Because within two years of leaving, Krack was back at BMW, as chief engineer of its DTM programme. Prior to his Aston recruitment, he pinballed between BMW and Porsche in senior roles as suitable programmes emerged. He’s extremely highly thought of in both organisations.

But now that he’s back in F1 he sees very clearly the parallels between when BMW bought Sauber and transformed it into a frontrunning team and what is happening at the formerly-small Force India team since its purchase by Lawrence Stroll and rebranding as Aston Martin.

He is very keen that the same mistakes are not repeated here.


“[The parallels] are blatant,” he says. “When I look at ‘Team Silverstone’ I sense a bit a situation we had at Sauber, a similar situation where at times where we had been clearly over-performing for our size then we had a big partner coming in where suddenly you had possibilities you never had before.

“We have something similar here. That made it quite attractive for me. We have a great bunch of people who know how to use their skills very cleverly, then you are provided with additional possibilities.

“But we are not an OEM [original equipment manufacturer]. We are a lean management structure and can decide very quickly and are very flexible. We have quick decision power…. We also had a five-year plan at BMW and it was handled in a very corporate manner which we must avoid at any cost here.

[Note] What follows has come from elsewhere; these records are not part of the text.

-- ==== Sys2Proof/Machine/Xlate.lean ====
section
/-! DEFINITION. Device page tables, translation and the host-window checks (R50 to R65). -/

namespace Sys2Proof.Machine

/-- What an access asks of a translation. -/
inductive Acc where
  | read | write | fetch
  deriving DecidableEq, Repr

def Acc.isWrite (a : Acc) : Bool := a == .write
def Acc.isFetch (a : Acc) : Bool := a == .fetch

/-- A translation that holds: the page and its attributes. -/
structure Page where
  va : Nat
  lg : Nat
  pa : Nat
  w : Bool
  x : Bool
  cc : Nat
  near : Bool
  setup : Bool
  deriving DecidableEq, Repr

/-- The outcome of one walk level, R56. -/
inductive WalkRes where
  | fault (code pa : Nat)
  | next (table : Nat)
  | leaf (p : Page)
  deriving DecidableEq, Repr

/-- The outcome of a translation. -/
inductive XRes where
  | miss
  | fault (code level pa : Nat)
  | ok (p : Page) (pa : Nat)
  deriving DecidableEq, Repr

/-- log2 of the bytes that an entry of a level covers. -/
def levelShift (level : Nat) : Nat := 12 + 9 * level

/-- Index of a virtual address at a level, R54. -/
def levelIndex (level va : Nat) : Nat :=
  if level = 3 then bits va 51 39 else bits va (levelShift level + 8) (levelShift level)

/-- The checks on the address reached through a leaf, R56: hole, setup space, then permission. -/
def reachCheck (p : Page) (pa : Nat) (a : Acc) : Nat :=
  let r := region pa
  if r = .hole then 0x08
  else if (r = .setup0 ∨ r = .setup2) ∧ p.setup = false then 0x09
  else if a.isWrite && !p.w then 0x02
  else if a.isFetch && !p.x then 0x03
  else 0

/-- An entry at address `at'` checked at its level, R56; `lg` is the leaf's page size. A fault carries the physical
address reached (R63): the access's own through a leaf, a table's, and otherwise the entry's (DEDUCED 96). -/
def entryCheck (level va at' e lg : Nat) (poison setup : Bool) (a : Acc) : WalkRes :=
  let leaf := bit e 1
  let addr := bits e 56 12 * 4096
  let pa := addr + va % 2 ^ lg
  let p : Page := ⟨va / 2 ^ lg * 2 ^ lg, lg, addr, bit e 2, bit e 3, bits e 6 5, bit e 7, setup⟩
  if poison then .fault 0x0B at'
  else if !bit e 0 then .fault 0x01 at'
  else if bits e 63 57 ≠ 0 ∨ (leaf = false ∧ bits e 11 2 ≠ 0) ∨ (leaf = true ∧ (bits e 11 8 ≠ 0 ∨ bits e 6 5 = 3)) then
    .fault 0x04 at'
  else if (leaf = true ∧ level = 3) ∨ (leaf = false ∧ level = 0) ∨ (bit e 4 = true ∧ level ≠ 0) then .fault 0x06 at'
  else if leaf then
    if addr % 2 ^ lg ≠ 0 then .fault 0x05 addr
    else if region addr = .hole ∨ region pa = .hole then .fault 0x08 pa
    else if (region addr = .setup0 ∨ region addr = .setup2) ∧ setup = false then .fault 0x09 pa
    else
      match reachCheck p pa a with
      | 0 => .leaf p
      | c => .fault c pa
  else if addr ≥ localTop then .fault 0x07 addr
  else .next addr

/-- The entry that a walk reads at a level of a table: at L0 the 64 KiB entry of the group stands for all sixteen while
it has V and PS64 (R57). -/
def State.walkLevel (s : State) (level table va : Nat) (setup : Bool) (a : Acc) : WalkRes :=
  let i := levelIndex level va
  let g := table + 8 * (i / 16 * 16)
  let e := table + 8 * i
  let big := s.peekNum g 8
  if level = 0 ∧ s.poisonIn g 8 then .fault 0x0B g
  else if level = 0 ∧ bit big 0 ∧ bit big 4 then entryCheck 0 va g big 16 false setup a
  else entryCheck level va e (s.peekNum e 8) (levelShift level) (s.poisonIn e 8) setup a

/-- A whole walk from a level down. -/
def State.walkFrom (s : State) (va : Nat) (setup : Bool) (a : Acc) : Nat → Nat → XRes
  | 0, table => match s.walkLevel 0 table va setup a with
    | .fault c pa => .fault c 0 pa
    | .next t => .fault 0x06 0 t
    | .leaf p => .ok p (p.pa + va % 2 ^ p.lg)
  | l + 1, table => match s.walkLevel (l + 1) table va setup a with
    | .fault c pa => .fault c (l + 1) pa
    | .next t => s.walkFrom va setup a l t
    | .leaf p => .ok p (p.pa + va % 2 ^ p.lg)

/-- The root table of a context and its SETUP bit, R59. -/
def State.root (s : State) (ctx : Nat) : Nat := s.get (F.PT_CTX_ROOT_ROOT ctx) * 65536
def State.ctxSetup (s : State) (ctx : Nat) : Bool := s.on (F.PT_CTX_ROOT_SETUP ctx)

/-- What a context's root pointer makes its walks give at level 3, R59: 0, or the fault's code. -/
def State.rootCode (s : State) (ctx : Nat) : Nat :=
  let v := (s.raw (A.PT_CTX_ROOT ctx)).toNat
  if bits v 15 1 ≠ 0 ∨ bits v 63 57 ≠ 0 then 0x04 else if s.root ctx ≥ localTop then 0x07 else 0

/-- A translation by a Pump, a Lighter or the front end: they walk afresh at each access, and hold nothing (R60). -/
def State.walk (s : State) (ctx va : Nat) (a : Acc) : XRes :=
  if va ≥ 2 ^ 52 then .fault 0x0A 7 0
  else if s.rootCode ctx ≠ 0 then .fault (s.rootCode ctx) 3 (s.root ctx)
  else s.walkFrom va (s.ctxSetup ctx) a 3 (s.root ctx)

/-- The cached translation of an agent that covers an address. -/
def State.tlbFind (s : State) (agent unit ctx va : Nat) : Option TlbEnt :=
  s.host.tlb.find? fun e => e.agent == agent && e.unit == unit && e.ctx == ctx && e.va == va / 2 ^ e.lg * 2 ^ e.lg

def TlbEnt.page (e : TlbEnt) : Page := ⟨e.va, e.lg, e.pa, e.w, e.x, e.cc, e.near, e.setup⟩

/-- A translation by a core through its cache, R56, R60. -/
def State.xlate (s : State) (core ctx va : Nat) (a : Acc) : XRes :=
  if va ≥ 2 ^ 52 then .fault 0x0A 7 0
  else
    match s.tlbFind 0 core ctx va with
    | none => if s.rootCode ctx ≠ 0 then .fault (s.rootCode ctx) 3 (s.root ctx) else .miss
    | some e =>
      let pa := e.pa + va % 2 ^ e.lg
      match reachCheck e.page pa a with
      | 0 => .ok e.page pa
      | c => .fault c ((e.lg - 12) / 9) pa

/-- A translation enters an agent's cache. -/
def State.tlbAdd (s : State) (agent unit ctx : Nat) (p : Page) : State :=
  { s with host := { s.host with tlb := ⟨agent, unit, ctx, p.va, p.lg, p.pa, p.w, p.x, p.cc, p.near, p.setup⟩ ::
      s.host.tlb } }

/-- A walk for a core starts, once for the address. -/
def State.walkStart (s : State) (core group pc : Nat) (lanes : List Nat) (word ctx part va : Nat) (a : Acc) : State :=
  if s.host.walks.any fun w => w.unit == core && w.va == va && w.ctx == ctx then s
  else
    let acc := if a.isWrite then 1 else if a.isFetch then 2 else 0
    { s with host := { s.host with walks := s.host.walks ++
        [⟨0, core, ctx, part, va, acc, 3, s.root ctx, s.ctxSetup ctx, group, pc, lanes, word⟩] } }

/-! ### The host window, R50, R51 -/

/-- The chunk of a host-window address, and the host bus address it maps to. -/
def hwinChunk (a : Nat) : Nat := (a - 0x010000000000) / 2 ^ 30
def State.hostAddr (s : State) (a : Nat) : Nat := s.get (F.PT_HWIN_HADDR (hwinChunk a)) * 2 ^ 30 + a % 2 ^ 30
def State.hwinFunc (s : State) (a : Nat) : Nat := s.get (F.PT_HWIN_FUNC (hwinChunk a))

/-- The check of one access through the host window: 0, or the lowest code that holds. -/
def State.hwinCheck (s : State) (part : Nat) (write : Bool) (a : Nat) : Nat :=
  let i := hwinChunk a
  let f := s.get (F.PT_HWIN_FUNC i)
  if !s.on (F.PT_HWIN_V i) then 0x10
  else if write && !s.on (F.PT_HWIN_W i) then 0x11
  else if s.get (F.PT_HWIN_PART i) ≠ part ∨ (f ≠ 0 ∧ !s.boundTo f part) then 0x12
  else 0

/-- The look-up of an address: its entry as it stands, in bits 63:0, and above it EN and SEL of the dirty log, which a write
keeps until it leaves (R412, R413). -/
def State.hwinLook (s : State) (a : Nat) : Nat :=
  (s.raw (A.PT_HWIN (hwinChunk a))).toNat + 2 ^ 64 * s.get F.PT_DIRTY_CTL_EN + 2 ^ 65 * s.get F.PT_DIRTY_CTL_SEL

/-- A write with this look-up is logged. -/
def lookLogged (e : Nat) : Bool := bit e 64 && bit e 3

/-- A byte of a bitmap with the marks that still wait at its home. -/
def State.dirtyByte (s : State) (b : Nat) : Byte :=
  (s.unserved.filter fun r => r.agent == 3 && r.unit == dirtyUnit && r.addr / 128 == b / 128).foldl (fun v r =>
    match r.kind with
    | .wrPart d _ => (tabFind d (b % 128)).getD v
    | _ => v) (s.peekByte b)

/-- The dirty log's mark for a write whose look-up is e, R412. -/
def State.dirtyMark (s : State) (e a k : Nat) : State :=
  if lookLogged e then
    let base := s.get (F.PT_DIRTY_BASE_BASE (bits e 65 65)) * 2 ^ 25
    let first := (a - 0x010000000000) / 4096
    s.each (List.range ((a % 4096 + k + 4095) / 4096)) fun s i =>
      let b := base + (first + i) / 8
      s.pokeAs 3 dirtyUnit b [s.dirtyByte b ||| BitVec.ofNat 8 (2 ^ ((first + i) % 8))]
  else s

def State.hwinSnoop (s : State) (a : Nat) : Bool := s.on (F.PT_HWIN_NS (hwinChunk a))

/-- A posted write of an agent on a Quay whose look-up is e leaves for the host (R52). -/
def State.hostPostBy (s : State) (quay e a : Nat) (l : List Byte) : State :=
  (s.dirtyMark e a l.length).toHost quay (.hostWrite (bits e 13 8) (bits e 63 30 * 2 ^ 30 + a % 2 ^ 30) l (bit e 2))

/-- A posted write that has passed its checks leaves for the host. -/
def State.hostPost (s : State) (quay a : Nat) (l : List Byte) : State := s.hostPostBy quay (s.hwinLook a) a l

/-- A tag is free: at most 8,192 reads to the host are outstanding (R35). -/
def State.readRoom (s : State) : Bool := decide (s.host.reads.length < 8192)

/-- A read of the host window that has passed its checks leaves for the host. -/
def State.hostAsk (s : State) (quay a k : Nat) : State :=
  s.toHost quay (.hostRead (s.hwinFunc a) (s.hostAddr a) k (s.hwinSnoop a))

end Sys2Proof.Machine
end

“We have everything at this stage we need but we need to make the right decisions and [success] doesn’t come by itself.”

The potential strains of growing so quickly are very clear at the team. Stroll Sr expects success after investing so heavily in both team and brand, and this was certainly at least partly where strains in the relationship developed between Stroll and former team principal Otmar Szafnauer, Krack’s predecessor.

The recruitment of Martin Whitmarsh as CEO of the F1 team late last year effectively puts him in between Stroll and Krack, potentially placing him in a Jean Todt/Ferrari-like role in absorbing the pressures of the owners and keeping them away from the race team.

If Whitmarsh can do that, then Krack has a realistic chance of extracting the immense potential of this team, fully financed, already with a super-capable technical core and the addition of high-profile aerodynamic recruits from both Red Bull and Mercedes. It’s a challenge he relishes.

“I bring people together,” he says. “It’s not a five-minute job to get individuals together to give them trust, to enable them. Sometimes you can bring very, very bright individuals but they don’t work well together, sometimes it’s more important to have teamwork than the ultimate individuals.

“It’s a fine balance. Team is everything. There’s a large headcount and we all have to pull on the same side of the rope. A big spirit and right attitude.”

That’s a lot of responsibility in his hands. But they seem very capable hands.